El pasado mes de octubre el presidente del Gobierno, José Luis Rodríguez Zapatero, se comprometía a promover en esta legislatura una ley que garantizara "el mayor acceso posible a la información pública". Zapatero no dio más detalles del contenido de la ley. En 2004, el programa electoral del PSOE ya prometía la elaboración de esta norma de transparencia pública. Y hasta la fecha. Vale la pena recordar que el primer país que permitió el libre acceso a los documentos oficiales fue Suecia en 1766; Estados Unidos cuenta desde los años 60 del pasado siglo con una legislación que vela por la transparencia informativa y en Europa, con las excepciones citadas, cualquier ciudadano puede solicitar con una llamada telefónica que se le remita, por ejemplo, un listado de todos los contratos realizados por un organismo público durante un periodo determinado de tiempo. En algunos países la Administración viene obligada a responder de inmediato en un plazo no superior a los 14 días de media. En España conseguir ese tipo de informaciones es casi una misión imposible para los periodistas. Para los ciudadanos es, sencillamente, impensable. En nuestro país hay que justificar las solicitudes de la información, pueden pasar meses antes de obtener una respuesta y se cuestiona sistemáticamente qué temas se pueden abordar públicamente y cuáles no.
La Comunidad Valenciana, en este sentido, no es diferente del resto de España.

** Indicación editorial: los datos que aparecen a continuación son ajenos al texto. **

/-! ### Dealer cores: remote memory and fabric instructions -/

/-- R264, R267, R282: a scalar load of a remote address is served by the remote-read cache where it holds the line; otherwise the core stalls and one
LOAD leaves for the node that the slot names. A scalar store of a remote address is posted: the core goes on at once, the store carries the next tag
toward its node, and the lines of the cache that it covers are dropped at issue (R283). Local memory does not change. A load of a register gives the
register. R267: RPUT posts 1 to 256 bytes from local G[B] to remote G[A]; RGET posts a read of remote G[B] to local G[A]; both addresses are aligned
to 64 bytes, and an RGET whose lines the cache holds is complete at once. An address that is not aligned traps ALIGN. (The link from the core's die
to the F-die does not retrain: R384.) -/
def Obligations.RemoteAccessesStallOrArePosted : Prop :=
  (∀ (s : State) (c : Fin 192) (d a : Fin 32) (imm : BitVec 16) (x : Node), Issues s c → s.fabricShut c = false →
    let ad := ((s.core c).gr a + BitVec.ofInt 64 imm.toInt).toNat
    let cached := s.fab.rrcEn && !raNc ad
    (∀ l ∈ scalarLoads c d a imm, s.locate false ad l.size = .ok (.remote x) →
      (cached = true → s.missing x ad l.size = [] →
        ∃ line, s.rrcGet x (raLaddr ad / 256) = some line ∧
          Leaves l.row s (s.coreRuns c (l.put d (leNat ((List.range l.size).map (fun i => line.getD (raLaddr ad % 256 + i) 0)))))) ∧
      (cached = false ∨ s.missing x ad l.size ≠ [] → Completes l.row s (fun t => ∃ o, Posts s t o ∧
        o.kind = .load ∧ o.core = some c ∧ o.node = x ∧ o.slot = raSlot ad ∧ o.addr.toNat = ad ∧ o.len = l.size ∧ o.pkt.hdr.kind = 1 ∧
        o.want = (if cached then s.missing x ad l.size else []) ∧
        t.cores = (s.onCore c (fun y => { y with stall := some (.load o.id d l.size l.signed l.toF) })).cores ∧ t.mem = s.mem))) ∧
    (∀ r ∈ scalarStores c d a imm (s.core c), s.locate true ad r.2.1 = .ok (.remote x) → s.tagRoom x 1 = true →
      Completes r.1 s (fun t => ∃ o, Posts s t o ∧
        o.kind = .store ∧ o.core = some c ∧ o.node = x ∧ o.slot = raSlot ad ∧ o.addr.toNat = ad ∧ o.tag = s.nextTagOf (keyNode x) ∧
        o.pkt.hdr.kind = 2 ∧ o.pkt.data = leBytes r.2.1 r.2.2.toNat ∧
        t.nextTagOf (keyNode x) = s.nextTagOf (keyNode x) + 1 ∧
        t.fab.rrc = s.fab.rrc.filter (fun l => !(l.node = x && meetsLine (raLaddr ad) r.2.1 l.line)) ∧
        t.cores = (s.coreRuns c id).cores ∧ t.mem = s.mem)) ∧
    (s.locate false ad 8 = .ok .reg → WritesG (.ld64 c d a imm) s c d (BitVec.ofNat 64 (s.dealerRead ad)))) ∧
  (∀ (s : State) (c : Fin 192) (d a b : Fin 32) (x : Node), Issues s c → s.fabricShut c = false → s.mem.upset = [] →
    let A := ((s.core c).gr a).toNat
    let B := ((s.core c).gr b).toNat
    let n := ((s.core c).gr d).toNat
    (A % 64 ≠ 0 ∨ B % 64 ≠ 0 → Answers (exec (.rput c d a b) s) (s.trap c 2) ∧ Answers (exec (.rget c d a b) s) (s.trap c 2)) ∧
    (A % 64 = 0 → B % 64 = 0 → 1 ≤ n → n ≤ 256 →
      (s.blockFault false 64 B n = none → s.blockWaits (.dealer c.val) B n = false → s.remoteOf A = .ok x → s.tagRoom x 1 = true →
        s.poisonedIn B n = false → Completes (.rput c d a b) s (fun t => ∃ o, Posts s t o ∧
          o.kind = .rput ∧ o.core = some c ∧ o.node = x ∧ o.addr.toNat = A ∧ o.tag = s.nextTagOf (keyNode x) ∧ o.pkt.hdr.kind = 3 ∧
          o.pkt.data = s.readMem B n ∧ t.cores = (s.coreRuns c id).cores ∧ t.mem = s.mem)) ∧
      (s.blockFault true 64 A n = none → s.blockWaits (.dealer c.val) A n = false → s.remoteOf B = .ok x →
        (s.rrcUsed B = true → s.missing x B n = [] →
          Leaves (.rget c d a b) s ((s.putLocal A ((List.range n).map (fun i =>
            ((s.rrcGet x ((raLaddr B + i) / 256)).getD []).getD ((raLaddr B + i) % 256) 0))).coreRuns c id)) ∧
        (s.rrcUsed B = false ∨ s.missing x B n ≠ [] → Completes (.rget c d a b) s (fun t => ∃ o, Posts s t o ∧
          o.kind = .rget ∧ o.core = some c ∧ o.node = x ∧ o.addr.toNat = B ∧ o.localAddr = A ∧ o.len = n ∧ o.pkt.hdr.kind = 1 ∧
          t.cores = (s.coreRuns c id).cores ∧ t.mem = s.mem)))))

/-- R268, R270: a request block that ATOM may send is posted, with PENDING in G[D], or stalls its core where it fetches; the packet carries the
block's fields. A refused block gives ATOM_BAD in G[D], and nothing is sent. A local target is handed to the controller, with no packet. R267, R283,
R284: INVAL drops at once the lines of this node's cache that the range covers, and keeps a read of them that is in flight from being installed;
INVAL_SEND posts an INVAL to every slot whose bit is 1 in G[D]. No memory changes. (No die link on the way to the F-die retrains: R384.) -/
def Obligations.AtomsAndInvalidations : Prop :=
  (∀ (s : State) (c : Fin 192) (d a b : Fin 32), Issues s c → s.fabricShut c = false → s.mem.upset = [] →
    let target := ((s.core c).gr a).toNat
    let blk := ((s.core c).gr b).toNat
    s.blockFault false 64 blk 384 = none → s.blockWaits (.dealer c.val) blk 384 = false → s.poisonedIn blk 384 = false →
    let q := s.atomBlock blk target (s.core c).flush
    let bad := atomBad q.code.toNat q.fmt.toNat q.count (s.wordAt (blk + 6) 2) q.fetch
    let fetches := msFetches q.code.toNat q.fetch
    let after (t : State) (o : OutOp) : Prop := t.mem = s.mem ∧
      if fetches then t.cores = (s.onCore c (fun y => { y with stall := some (.atom o.id d) })).cores
      else t.cores = (s.coreRuns c (Core.setG d 1)).cores
    ((target < 2 ^ 62 ∨ ∃ x, s.remoteOf target = .ok x) → bad = true → WritesG (.atom c d a b) s c d 3) ∧
    (∀ x, 2 ^ 62 ≤ target → s.remoteOf target = .ok x → bad = false → s.tagRoom x 1 = true → Completes (.atom c d a b) s (fun t => ∃ o,
      Posts s t o ∧ o.kind = .atom ∧ o.core = some c ∧ o.node = x ∧ o.tag = s.nextTagOf (keyNode x) ∧ o.localAddr = blk ∧
      o.pkt.hdr.kind = 4 ∧ o.pkt.hdr.code = q.code ∧ o.pkt.hdr.fmt = q.fmt ∧ o.pkt.hdr.fetch = q.fetch ∧
      o.pkt.hdr.count = BitVec.ofNat 16 q.count ∧ o.pkt.data = q.payload ∧ after t o)) ∧
    (target < 2 ^ 62 → bad = false → s.atomPerm q = false → Completes (.atom c d a b) s (fun t => ∃ o,
      Posts s t o ∧ o.kind = .localAtom ∧ o.core = some c ∧ o.req = some q ∧ o.localAddr = blk ∧ o.frames = [] ∧ after t o))) ∧
  (∀ (s : State) (c : Fin 192) (d a b : Fin 32) (x : Node), Issues s c → s.fabricShut c = false →
    let A := ((s.core c).gr a).toNat
    let n := ((s.core c).gr b).toNat
    let mask := ((s.core c).gr d).toNat
    s.remoteOf A = .ok x →
      Completes (.inval c a b) s (fun t =>
        t.fab.rrc = s.fab.rrc.filter (fun l => !(l.node = x && meetsLine (raLaddr A) n l.line)) ∧
        t.fab.ops = s.fab.ops.map (fun o => if o.node = x then { o with noInstall := o.noInstall ++ o.want.filter (meetsLine (raLaddr A) n) } else o) ∧
        t.cores = (s.coreRuns c id).cores ∧ t.mem = s.mem ∧ t.tx = s.tx) ∧
      ((∀ i, i < 64 → mask.testBit i = true → (s.translate i).isSome = true) → 1 ≤ n → n ≤ 256 * 65535 - 256 →
        Completes (.invalSend c d a b) s (fun t => t.cores = (s.coreRuns c id).cores ∧ t.mem = s.mem ∧
          ∃ new : List OutOp, t.fab.ops = s.fab.ops ++ new ∧
            new.map (fun o => o.slot) = (List.range 64).filter (fun i => mask.testBit i) ∧
            (∀ o ∈ new, o.kind = .invalSend ∧ o.core = some c ∧ o.st = .outstanding ∧ some o.node = s.translate o.slot ∧
              o.pkt.hdr.kind = 5 ∧ o.pkt.hdr.rangeSlot = BitVec.ofNat 6 (raSlot A) ∧
              o.pkt.hdr.laddr.toNat = raLaddr A / 256 * 256 ∧
              o.pkt.hdr.count.toNat = min ((raLaddr A + n - 1) / 256) (2 ^ 36 - 1) + 1 - raLaddr A / 256) ∧
            (s.flt.fenced = false → t.tx = s.tx ++ new.map (fun o => { o.pkt with hdr := { o.pkt.hdr with retry := false, epoch := s.fab.epoch } })))))

/-- R288 to R290: a hand that breaks R289 gets HAND_BAD in G[D] and in its block, and sends nothing; otherwise it is recorded under the next hand
number with its payloads read, its core stalls, and every target slot is sent the entries that name it as one tagged HSTAGE. R296, R299: MSEND is
posted, with PENDING in G[D]: the bytes at SOURCE leave for the named rank, queue and slot under the next tag toward that rank; a rank without a valid
entry of the rank table is MSG_BAD, and nothing is sent. -/
def Obligations.HandsAndMessagesAreSentOrRefused : Prop :=
  (∀ (s : State) (c : Fin 192) (d a : Fin 32), Issues s c → s.fabricShut c = false → s.mem.upset = [] →
    let blk := ((s.core c).gr a).toNat
    let n := s.wordAt blk 1
    let refused : State := (s.putLocal (blk + 1) [3, 0, 0xFF]).coreRuns c (fun x => ({ x with stall := none }).setG d 3)
    s.blockFault true 64 blk 64 = none → s.blockWaits (.dealer c.val) blk 64 = false → s.poisonedIn blk 64 = false →
    (n = 0 ∨ 64 < n → Leaves (.hand c d a) s refused) ∧
    (1 ≤ n → n ≤ 64 → s.blockFault true 64 blk (2112 + 16 * n) = none → s.blockWaits (.dealer c.val) blk (2112 + 16 * n) = false →
      s.poisonedIn blk (64 + 32 * n) = false →
      let tab := s.readMem (blk + 64) (32 * n)
      let es := (List.range n).map (fun i => entryOf tab i (fun _ _ => []))
      let src (e : HandEntry) : Nat × Nat := (leAt tab (32 * e.idx + 16) 8, leAt tab (32 * e.idx + 6) 2)
      let slots := distinct (es.map (fun e => e.slot))
      let bad := (∃ e ∈ es, s.handEntryBad e (src e).2 = true) ∨ 16 < slots.length ∨ 16384 < (es.map (fun e => (src e).2)).sum
      (bad → Leaves (.hand c d a) s refused) ∧
      (¬ bad → (∀ e ∈ es, s.blockFault false 1 (src e).1 (src e).2 = none ∧ s.blockWaits (.dealer c.val) (src e).1 (src e).2 = false ∧
          s.poisonedIn (src e).1 (src e).2 = false) → (slots.map s.translate).Nodup →
          (∀ i ∈ slots, ∀ x, s.translate i = some x → s.tagRoom x 2 = true ∧ ∀ w ∈ s.hnd.unsent, w.node ≠ x) →
        Completes (.hand c d a) s (fun t => ∃ h : HandOut, t.hnd.out = s.hnd.out ++ [h] ∧ h.num = s.hnd.nextHand ∧ h.core = c ∧ h.dreg = d ∧
          h.block = blk ∧ h.decided = none ∧ h.slots = slots ∧
          h.entries = es.map (fun e => { e with payload := s.readMem (src e).1 (src e).2 }) ∧
          t.cores = (s.onCore c (fun x => { x with stall := some (.hand d h.num.toNat) })).cores ∧ t.mem = s.mem ∧
          ∃ new : List OutOp, t.fab.ops = s.fab.ops ++ new ∧ new.map (fun o => o.slot) = slots ∧
            (∀ o ∈ new, o.kind = .hand ∧ o.st = .outstanding ∧ some o.node = s.translate o.slot ∧ o.pkt.hdr.kind = 8 ∧
              o.pkt.data = stageData (h.entries.filter (fun e => e.slot = o.slot))) ∧
            (s.flt.fenced = false → t.tx = s.tx ++ new.map (fun o => o.pkt)))))) ∧
  (∀ (s : State) (c : Fin 192) (d a : Fin 32), Issues s c → s.fabricShut c = false → s.mem.upset = [] →
    let blk := ((s.core c).gr a).toNat
    let rank := s.wordAt blk 4
    let len := s.wordAt (blk + 8) 4
    let src := s.wordAt (blk + 16) 8
    s.blockFault false 64 blk 64 = none → s.blockWaits (.dealer c.val) blk 64 = false → s.poisonedIn blk 64 = false → src % 64 = 0 → 1 ≤ len → len ≤ 65536 →
    s.blockFault false 64 src len = none → s.blockWaits (.dealer c.val) src len = false → s.msgRoom rank = true → s.poisonedIn src len = false →
    (∀ x, s.nodeOfRank rank = some x → Completes (.msend c d a) s (fun t => ∃ o h,
      t.fab.ops = s.fab.ops ++ [o] ∧ o.kind = .msg ∧ o.core = some c ∧ o.st = .outstanding ∧ o.rank = rank ∧ o.node = x ∧
      o.tag = s.nextTagOf (keyRank rank) ∧ o.pkt.hdr.kind = 0x10 ∧ o.pkt.data = s.readMem src len ∧ o.pkt.kh = .rank h ∧
      h.dstRank = BitVec.ofNat 32 rank ∧ h.queue.toNat = s.wordAt (blk + 4) 1 % 64 ∧ h.slot.toNat = s.wordAt (blk + 6) 2 ∧
      (s.flt.fenced = false → t.tx = s.tx ++ [o.pkt]) ∧ t.cores = (s.coreRuns c (Core.setG d 1)).cores ∧ t.mem = s.mem)) ∧
    (s.nodeOfRank rank = none → Completes (.msend c d a) s (fun t =>
      t.fab.ops = s.fab.ops ∧ t.tx = s.tx ∧ t.fab.err.getLsbD 0 = true ∧ t.cores = (s.coreRuns c (Core.setG d 1)).cores ∧ t.mem = s.mem)))

/-! ### Dealer cores: control and context images; pip boards -/

/-- R228, R231: RUN 1 runs a core, from a halt, a trap or a safepoint; RUN 0 halts one that waits for nothing at once, abandons a held SUBMIT, and
with HALT_AT_SAFE lets the core run on; SAFEPOINT_HALT then halts it at a safepoint, or once 65,536 dc have passed as without HALT_AT_SAFE, a held
SUBMIT abandoned. R229 to R231: a save of a halted
core writes its image at BASE and reports CTX_OK; a restore of an image of version 2 and width 128 or 64 applies it and reports CTX_OK, and one of
another version or width reports CTX_FORMAT and sets CTX_REFUSED; a core that is not halted reports CTX_BUSY. (A register write is remembered to the
end of its ac: R481, log entry 2.) -/
def Obligations.CoreControlCommands : Prop :=
  (∀ (s : State) (c : Fin 192) (v : W64), s.serves = true →
    let x := s.core c
    let noted (t : State) : State := t.noted .dlr c 0x000 0 v.toNat
    (v.getLsbD 0 = true → Answers (exec (.dlrCtrlWrite c v) s) (noted (s.onCore c (fun y => { y with
      runBit := true, haltAtSafe := v.getLsbD 1, halted := false, trapped := false, atSafepoint := false, haltingSince := none })))) ∧
    (v.getLsbD 0 = false → v.getLsbD 1 = false → x.halted = false →
      (x.stall = none → Answers (exec (.dlrCtrlWrite c v) s) (noted (s.onCore c (fun y => { y with
        runBit := false, haltAtSafe := false, halted := true, haltingSince := none })))) ∧
      (x.stall = some .submit → Completes (.dlrCtrlWrite c v) s (fun t =>
        t.cores = (s.onCore c (fun y => { y with runBit := false, haltAtSafe := false, halted := true, haltingSince := none, stall := none })).cores ∧
        (∀ k i, (t.engine k i).port = (s.engine k i).port.filter (fun e => e.core != some c))))) ∧
    (v.getLsbD 0 = false → v.getLsbD 1 = true → x.halted = false → Answers (exec (.dlrCtrlWrite c v) s) (noted (s.onCore c (fun y => { y with
      runBit := false, haltAtSafe := true, haltingSince := some (y.haltingSince.getD y.cycle) })))) ∧
    (∀ t0, x.haltingSince = some t0 → x.halted = false →
      ((x.cycle - t0).toNat < 65536 → x.stall = none → Answers (exec (.safepointHalt c) s) (s.onCore c (fun y => { y with
        halted := true, haltingSince := none, atSafepoint := true }))) ∧
      (65536 ≤ (x.cycle - t0).toNat → x.stall = none → Answers (exec (.safepointHalt c) s) (s.onCore c (fun y => { y with
        halted := true, haltingSince := none }))) ∧
      (65536 ≤ (x.cycle - t0).toNat → x.stall = some .submit → Completes (.safepointHalt c) s (fun t =>
        t.cores = (s.onCore c (fun y => { y with halted := true, haltingSince := none, stall := none })).cores ∧
        (∀ k i, (t.engine k i).port = (s.engine k i).port.filter (fun e => e.core != some c)))))) ∧
  (∀ (s : State) (c : Fin 192), s.serves = true → s.mem.upset = [] →
    let x := s.core c
    let a := x.ctxBase.toNat
    let w := s.wordAt (a + 2) 1
    let size := if w = 0x80 then 848 else 592
    let ends (f : Core → Core) (r : BitVec 8) : Core → Core := fun y => { f y with ctxResult := r, ctxDone := true }
    (x.halted = true → (s.storeOfExtent a 848).any Store.shared = true →
      Answers (exec (.ctxSave c) s) ((s.writeMem a (x.image (s.atSafepoint c))).onCore c (ends id 0))) ∧
    (x.halted = true → (s.storeOfExtent a size).any Store.shared = true → s.poisonedIn a size = false →
      (s.wordAt a 2 = 2 → w = 0x80 ∨ w = 0x40 → Answers (exec (.ctxRestore c) s) (s.onCore c (ends (Core.restore (s.readMem a size)) 0))) ∧
      (s.wordAt a 2 ≠ 2 ∨ (w ≠ 0x80 ∧ w ≠ 0x40) → Completes (.ctxRestore c) s (fun t =>
        t.core c = { ends id 3 x with err := x.err ||| 4 } ∧ t.mem = s.mem))) ∧
    (x.halted = false → Answers (exec (.ctxSave c) s) (s.onCore c (ends id 4)) ∧ Answers (exec (.ctxRestore c) s) (s.onCore c (ends id 4))))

Sólo que en nuestra tierra al fundido en negro, el secretismo y las restricciones se superpone un tono de menosprecio en las respuestas, cuando se consiguen, que hacen de las administraciones, autonómicas o locales, tanto da, unos organismos irritantes. Si es duro de soportar figurar en el furgón de cola en cuanto a la transparencia informativa se refiere, que, además, pretendan tomarle el pelo al ciudadano que pide la información es insultante.
La doctrina Fabra se ha extendido como una metástasis en todos los organismos públicos valencianos. Así no hay manera de saber ni cuánto ha costado el viaje del Papa, ni las listas de espera de la sanidad pública, ni que los ayuntamientos faciliten los contratos urbanísticos. Oscurantismo casi siempre es sinónimo de corrupción. Deberían tenerlo en cuenta los políticos. Y los ciudadanos deberíamos recordárselo más a menudo.